I was thinking the same thing. Never had a CS issue. But some of the prices are laughable.


----------



## nsmar4211 (Oct 25, 2015)

Wow, their prices *are* high for the FO's. Many months ago, I ordered a silicone mold from them, which I love, and had added on a 2 oz lemongrass mint to try. Didn't realize how high priced it was until now...think I'll just stick to their molds.

Wonder if they're looking for feedback on pricing? Or if they have a realllyyy good reason why they're so high?


----------



## snappyllama (Oct 25, 2015)

They roll the cost of shipping into the prices. But even with that, they are still higher.


----------



## cmzaha (Oct 25, 2015)

snappyllama said:


> They roll the cost of shipping into the prices. But even with that, they are still higher.

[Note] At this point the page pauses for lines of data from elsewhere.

/-- A threshold sample above its level counts the sample and, when the last was not above, the crossing, with an event where the threshold asks for one; a sample not above
clears the flag. The oldest accepted record goes into the history and to no ring when the host takes no events, and to the host ring at its tail with its phase when it
does. A window that counted nothing closes without a record; one that counted raises one more record with the count. A corrected unit counts an error of its channel; an
uncorrectable one from 16 MiB up is marked bad, its content kept; a good unit changes nothing. -/
def Obligations.ObservationAndScrub : Prop :=
  (∀ (s : State) (j : Nat), j < 4096 → s.flag Reg.Cnt.TH_EN [j] = true → s.rd Reg.Cnt.TH_N [j] < s.signal (s.rd Reg.Cnt.TH_KIND [j]) (s.rd Reg.Cnt.TH_INDEX [j]) → s.flag Reg.Cnt.TH_ABOVE [j] = false → s.flag Reg.Cnt.TH_EVENT [j] = false → 
     exec (.thresholdSample j) s = .next ((({ s.wr Reg.Cnt.TH_ABOVE [j] 1 with freeCtr := s.freeCtr + bit (s.rd Reg.Cnt.TH_KIND [j] == 7) } : State).count (106496 + j)).count (110592 + j))) ∧
  (∀ (s : State) (j : Nat), j < 4096 → s.flag Reg.Cnt.TH_EN [j] = true → s.rd Reg.Cnt.TH_N [j] < s.signal (s.rd Reg.Cnt.TH_KIND [j]) (s.rd Reg.Cnt.TH_INDEX [j]) → s.flag Reg.Cnt.TH_ABOVE [j] = false → s.flag Reg.Cnt.TH_EVENT [j] = true → 
     exec (.thresholdSample j) s = .next (((({ s.wr Reg.Cnt.TH_ABOVE [j] 1 with freeCtr := s.freeCtr + bit (s.rd Reg.Cnt.TH_KIND [j] == 7) } : State).count (106496 + j)).count (110592 + j)).raiseRated rateMs 0xE0 j (tagOf ((({ s.wr Reg.Cnt.TH_ABOVE [j] 1 with freeCtr := s.freeCtr + bit (s.rd Reg.Cnt.TH_KIND [j] == 7) } : State).count (106496 + j)).count (110592 + j)) 0 (Reg.Cnt.TH_KIND.addr [j])) (Reg.Cnt.TH_KIND.addr [j]) [])) ∧
  (∀ (s : State) (j : Nat), j < 4096 → s.flag Reg.Cnt.TH_EN [j] = true → s.signal (s.rd Reg.Cnt.TH_KIND [j]) (s.rd Reg.Cnt.TH_INDEX [j]) ≤ s.rd Reg.Cnt.TH_N [j] → 
     exec (.thresholdSample j) s = .next ({ s.wr Reg.Cnt.TH_ABOVE [j] 0 with freeCtr := s.freeCtr + bit (s.rd Reg.Cnt.TH_KIND [j] == 7) } : State)) ∧
  (∀ (s : State) (e : Ev) (q : List Ev), s.evs.queue = e :: q → s.evs.dropped = 0 → s.flag Reg.Bar.EQ_EN [0] = false → s.vfOf e.tenant = none → 
     ∃ t, exec .eventDeliver s = .next t ∧ t.evs.queue = q ∧ t.rd Reg.Cnt.EV_QFILL [] = q.length % 2 ^ Reg.Cnt.EV_QFILL.w ∧ t.rd Reg.Cnt.EV_HEAD [] = (s.rd Reg.Cnt.EV_HEAD [] + 1) % 2 ^ Reg.Cnt.EV_HEAD.w ∧ t.out = s.out) ∧
  (∀ (s : State) (e : Ev) (q : List Ev), s.evs.queue = e :: q → s.evs.dropped = 0 → s.flag Reg.Bar.EQ_EN [0] = true → s.vfOf e.tenant = none → (s.rd Reg.Bar.EQ_TAIL [0] + 1) % 2 ^ s.rd Reg.Bar.EQ_LOG2 [0] ≠ s.rd Reg.Bar.EQ_HEAD [0] → (s.rd Reg.Bar.IRQ_EN [0]).testBit 1 = false → 
     ∃ t, exec .eventDeliver s = .next t ∧ t.out = s.out ++ [.event 0 (s.rd Reg.Bar.EQ_TAIL [0]) e (e.ringBytes (s.rd Reg.Hid.EQ_PHASE [0]))] ∧ t.evs.queue = q) ∧
  (∀ (s : State) (w : RateWin), s.window? w.code w.key = some w → w.count = 0 → 
     ∃ t, exec (.eventWindowClose w.code w.key) s = .next t ∧ t = (s.advanceTo w.closes).closeWindow w ∧ t.window? w.code w.key = none ∧ t.evs.queue = s.evs.queue ∧ t.ext = (s.advanceTo (w.closes)).ext ∧ t.regs = s.regs) ∧
  (∀ (s : State) (w : RateWin), s.window? w.code w.key = some w → w.count ≠ 0 → w.last.tenant = 0 → s.evs.queue.length < 1024 → severity w.last.code = 4 → 
     ∃ t, exec (.eventWindowClose w.code w.key) s = .next t ∧ t.evs.queue.map (fun e => (e.code, e.object, e.count)) = s.evs.queue.map (fun e => (e.code, e.object, e.count)) ++ [(w.last.code, w.last.object, w.count)]) ∧
  (∀ (s : State) (n : Nat), s.flag Reg.Mem.MEM_OPEN [] = true → 32 * n < s.memBytes → 
     ∃ t, exec (.patrolScrub n 1) s = .next t ∧ t = s.memCe (32 * n) ∧ t.rd Reg.Mem.CE_CNT [memChannel (32 * n)] = (s.rd Reg.Mem.CE_CNT [memChannel (32 * n)] + 1) % 2 ^ Reg.Mem.CE_CNT.w ∧ t.xmem = s.xmem) ∧
  (∀ (s : State) (n : Nat), s.flag Reg.Mem.MEM_OPEN [] = true → 32 * n < s.memBytes → 16777216 ≤ 32 * n → 
     ∃ t, exec (.patrolScrub n 2) s = .next t ∧ n ∈ t.xmem.bad ∧ t.rd Reg.Mem.UE_CNT [memChannel (32 * n)] = (s.rd Reg.Mem.UE_CNT [memChannel (32 * n)] + 1) % 2 ^ Reg.Mem.UE_CNT.w ∧ t.xmem.words = s.xmem.words) ∧
  (∀ (s : State) (n : Nat), 
     exec (.patrolScrub n 0) s = .next s)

and that is exactly why I stopped ordering from them. You purchase 10 items and you pay shipping on each item


----------



## snappyllama (Oct 25, 2015)

Me too Carolyn. I've actually gone back to using BB for a lot of things after hitting silver with WSP then realizing just how much I'd been spending and reexamining the costs. I wish BB would expand their container inventory though.


----------



## navigator9 (Oct 25, 2015)

They recently increased the price of most if not all of their FOs quite a bit. I wonder if that's what's generating the negative comments. I've never had a CS problem, either. They also started charging for their on line magazine, which previously had been free. I would think these things would have resulted in negative comments rather than the CS dept. I'm going to check my mail and respond to the letter if it allows.


----------



## IrishLass (Oct 25, 2015)

I, too, have never experienced any negative CS issues with them. I did, however have to whittle down my purchases from them because of their huge price hikes. Thankfully, I was able to find equal or better replacements for some of the FOs I usually purchased from them, leaving me with just a small handful that I still buy from them.


IrishLass


----------



## PrairieLights (Oct 26, 2015)

I received that email too.  I started ordering my oils from them... seemed to me the prices were better. Hmmm.... Am I missing out on some wonderful place to order oils from?!

But as for the letter, I did respond. If they are having trouble in CS, then I applaud her for taking the bold stand to clean the slate and start over. Sometimes one bad apple is hard to find... and yet it can still rot the rest of the bunch. That'd be a hard call to make!
Perhaps it was more of an internal problem. I never had any CS trouble with them...


----------



## kchaystack (Oct 26, 2015)

PrairieLights said:


> I received that email too.  I started ordering my oils from them... seemed to me the prices were better. Hmmm.... Am I missing out on some wonderful place to order oils from?!



I get quite a few from Soaper's Choice out of Chicago.  They are close enough to me that shipping is not too bad. 

http://www.soaperschoice.com/


----------



## PrairieLights (Oct 26, 2015)

Thanks, kchaystack! I am pricing out a few and they are better!


----------